[Stored data]
-- ==== Sys2Proof/Certificates/Slice0/Obligations.lean ====
section
/-! DEFINITION. The statements for the provers: what the rules of spec/ say a command does, where each command completes,
what it leaves alone, and what every step keeps. -/

open Sys2Proof Sys2Proof.Machine

/-- The log entry 2 and the block's queue: a step is the front command's effect on the state with the queue's rest. -/
def Obligations.StepRunsFront : Prop := ∀ (c : Instr) (rest : List Instr) (s : State),
  step { s with pending := c :: rest } = exec c { s with pending := rest }

/-- R448, R453 and log 2 (DESIGN CHOICE: a step on an empty queue is one REFCLK cycle): the counters of the headstock, of
every compute die and of every bed die that is up go on by one modulo 2^48; what a tick does not time stays. -/
def Obligations.EmptyQueueTick : Prop := ∀ s : State, s.pending = [] →
  (s.running = false → step s = .next s) ∧
  (s.running = true → s.Canon → ∃ t, step s = .next t ∧
    t.hs = { s.hs with refcyc := (s.hs.refcyc + 1) % 2 ^ 48 } ∧
    (∀ d, (s.die d).up = true → (t.die d).refcyc = ((s.die d).refcyc + 1) % 2 ^ 48) ∧
    (∀ b, (s.bed b).up = true → (t.bed b).refcyc = ((s.bed b).refcyc + 1) % 2 ^ 48) ∧
    t = { s with hs := t.hs, parts := t.parts, cores := t.cores, dies := t.dies, beds := t.beds, hbms := t.hbms })

/-- No command of the table ends in a fault or a refusal: every state has a next one. -/
def Obligations.EveryCommandGoes : Prop := ∀ (c : Instr) (s : State), Goes (exec c s)

/-- The queue is served first in, first out, what has been put on the ports stays put out, and no free value (log 5) is used
twice, whatever the step. -/
def Obligations.StepServesQueueInOrder : Prop := ∀ s t : State, step s = .next t →
  t.pending = s.pending.tail ∧ s.out <+: t.out ∧ s.free ≤ t.free

/-- The state after reset has the canonical form. -/
def Obligations.ResetCanon : Prop := State.reset.Canon

/-- Every step keeps the canonical form of the HBM memory, its error marks and every indexed group of the module. -/
def Obligations.StepKeepsCanon : Prop := ∀ s t : State, s.Canon → step s = .next t → t.Canon

/-- R424 (FAILED is left only through MOD_RESET_N) and R466 (THERM_TRIP_N stays asserted until MOD_RESET_N or the loss of power
good): no other command undoes either. -/
def Obligations.OnlyResetLeavesFailed : Prop := ∀ (c : Instr) (s t : State),
  (∀ b, c ≠ .powerGood b) → (∀ v, c ≠ .powerGoodWithdrawn v) → c ≠ .modResetAssert → (∀ b, c ≠ .modResetDeassert b) →
  exec c s = .next t →
  (s.hs.health = .failed → t.hs.health = .failed) ∧
  (s.power.trip = true → t.power.trip = true ∧ t.power.tripCause = s.power.tripCause)

/-- What R454 says MOD_RESET_N leaves: every partition EMPTY, every core, die, bed die, stack, bundle and link as reset, the
headstock with health INITIALIZING, epoch 0, an empty fault log and a reference-cycle count of 0, no chatter count, both
ports at their Reset values but for their own pin; the boot flash but for core marks not yet appended (R305, R419). -/
def AfterModReset (s t : State) : Prop :=
  (∀ q, t.part q = Part.reset) ∧ (∀ c, t.core c = Core.reset) ∧ (∀ d, t.die d = Die.reset) ∧ (∀ b, t.bed b = Bed.reset) ∧
  (∀ k, t.stack k = Stack.reset) ∧ (∀ b, t.lane b = Bundle.reset) ∧ (∀ l, t.link l = Link.reset) ∧ (∀ a, t.hbm.byte a = 0) ∧
  t.hs = Headstock.reset ∧ t.chat = ⟨[], [], []⟩ ∧
  (∀ p, t.port p = { Port.reset with perst := (s.port p).perst }) ∧
  t.flash = { s.flash with pendCores := s.flash.pendWritten } ∧
  t.pending = s.pending ∧ t.free = s.free ∧ t.out = s.out

/-- R454, R463: MOD_RESET_N, and a VIN48 below 37.0 V or above 62.0 V, which takes every rail off as well. -/
def Obligations.ModuleReset : Prop := ∀ s : State,
  (s.running = true → ∃ t, exec .modResetAssert s = .next t ∧ AfterModReset s t ∧
    t.power.good = true ∧ t.power.modReset = true ∧ t.power.trip = false) ∧
  (s.running = false → exec .modResetAssert s = .next { s with power := { s.power with modReset := true } }) ∧
  (∀ v, s.power.good = true → v < 3700 ∨ 6200 < v → ∃ t, exec (.powerGoodWithdrawn v) s = .next t ∧ AfterModReset s t ∧
    t.power.good = false ∧ t.power.rails = false ∧ t.power.modReset = s.power.modReset) ∧
  (∀ v, ¬(s.power.good = true ∧ (v < 3700 ∨ 6200 < v)) → exec (.powerGoodWithdrawn v) s = .next s)

/-- R470, R472, R473: what the power-up sequence leaves. -/
def PoweredUp (boot : BootEnv) (s t : State) : Prop :=
  t.power.good = true ∧ t.power.modReset = false ∧ t.power.rails = true ∧ t.power.bootSel = boot.bootSel.val ∧
  t.hs.health ≠ .initializing ∧ t.pending = s.pending ∧
  (boot.bootSel.val = 3 → t.hs.health = .failed ∧ t.hs.fwRun = s.hs.fwRun ∧ t.flash = s.flash) ∧
  (boot.bootSel.val ≠ 3 → t.flash.floor = (applyFloor s.flash).floor) ∧
  (boot.bootSel.val ≠ 3 → bootSlot boot.bootSel (applyFloor s.flash) = none → t.hs.health = .failed) ∧
  (∀ n, boot.bootSel.val ≠ 3 → bootSlot boot.bootSel (applyFloor s.flash) = some n → t.power.setFail = false →
    t.hs.fwRun = true ∧ t.hs.slot = n)

/-- R463, R470, R472, R473: the power-up sequence runs at the later of power good and the deassertion of MOD_RESET_N. -/
def Obligations.PowerUpSequence : Prop := ∀ (boot : BootEnv) (s : State),
  (s.power.good = false → s.power.modReset = false → ∃ t, exec (.powerGood boot) s = .next t ∧ PoweredUp boot s t) ∧
  (s.power.good = false → s.power.modReset = true →
    exec (.powerGood boot) s = .next { s with power := { s.power with good := true, rails := true } }) ∧
  (s.power.good = true → exec (.powerGood boot) s = .next s) ∧
  (s.power.good = true → s.power.modReset = true → ∃ t, exec (.modResetDeassert boot) s = .next t ∧ PoweredUp boot s t) ∧
  (s.power.good = false → s.power.modReset = true →
    exec (.modResetDeassert boot) s = .next { s with power := { s.power with modReset := false } }) ∧
  (s.power.modReset = false → exec (.modResetDeassert boot) s = .next s)

/-- A port's registers, mailboxes, rings, configuration and staged images at their Reset values (R381, R383, R392). -/
def PortAtReset (y : Port) : Prop :=
  y.quiesced = false ∧ y.intCause = 0 ∧ y.bar2Unmap = 0 ∧ y.bar2Wr = 0 ∧ y.dbIgnored = 0 ∧ y.ringErr = 0 ∧ y.bar2Ue = 0 ∧
  y.noBuf = 0 ∧ y.ntc = Ring.reset ∧ y.hpr = Ring.reset ∧ y.mbx = [] ∧ y.hmb = Hmb.reset ∧ y.msix = [] ∧ y.pba = 0 ∧
  y.staged = [] ∧ y.doe = .start ∧ y.cfg = PcieCfg.reset

/-- R381, R473 step 2a: PERSTx_N takes the port to its Reset values and its link down; a function-level reset and D3hot keep the
link; a link down or hot reset takes it down; each is carried out on every running module whose port's link is up (PERSTx_N
whether or not it is), with no other condition. The pin released, and a link that trains, change that and nothing else. -/
def Obligations.PortEventsAndPins : Prop := ∀ (p : PortId) (s : State),
  (s.running = true →
    ∃ t, exec (.perstAssert p) s = .next t ∧ PortAtReset (t.port p) ∧
      (t.port p).perst = true ∧ (t.port p).linkUp = false ∧ (t.port p).d3 = false ∧ (t.port p).bar2 = (s.port p).bar2) ∧
  (s.running = true → (s.port p).linkUp = true →
    ∃ t, exec (.functionLevelReset p) s = .next t ∧ PortAtReset (t.port p) ∧
      (t.port p).perst = (s.port p).perst ∧ (t.port p).linkUp = true ∧ (t.port p).d3 = false ∧ (t.port p).bar2 = (s.port p).bar2) ∧
  (s.running = true → (s.port p).linkUp = true →
    ∃ t, exec (.pcieLinkDown p) s = .next t ∧ PortAtReset (t.port p) ∧
      (t.port p).perst = (s.port p).perst ∧ (t.port p).linkUp = false ∧ (t.port p).d3 = false ∧ (t.port p).bar2 = (s.port p).bar2) ∧
  (s.running = true → (s.port p).linkUp = true → (s.port p).d3 = false →
    ∃ t, exec (.d3hotEntry p) s = .next t ∧ PortAtReset (t.port p) ∧
      (t.port p).perst = (s.port p).perst ∧ (t.port p).linkUp = true ∧ (t.port p).d3 = true ∧ (t.port p).bar2 = (s.port p).bar2) ∧
  (∃ t, exec (.perstDeassert p) s = .next t ∧ t.port p = { s.port p with perst := false } ∧
    t.port (otherPort p) = s.port (otherPort p) ∧ { t with portA := s.portA, portB := s.portB } = s) ∧
  (s.running = true → (s.port p).perst = false →
    ∃ t, exec (.pcieLinkUp p) s = .next t ∧ t.port p = { s.port p with linkUp := true } ∧
      t.port (otherPort p) = s.port (otherPort p) ∧ { t with portA := s.portA, portB := s.portB } = s) ∧
  (s.running = true → (s.port p).perst = true → exec (.pcieLinkUp p) s = .next s) ∧
  (s.running = true → (s.port p).linkUp = false →
    exec (.functionLevelReset p) s = .next s ∧ exec (.pcieLinkDown p) s = .next s ∧ exec (.d3hotEntry p) s = .next s) ∧
  (s.running = false → ∃ t, exec (.perstAssert p) s = .next t ∧ t.port p = { s.port p with perst := true } ∧
    t.port (otherPort p) = s.port (otherPort p) ∧ { t with portA := s.portA, portB := s.portB } = s)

▶ **What is required**:
Check each line above for the word "ports". Then state how many lines contain it, and nothing more.

▶ **Solution**:
2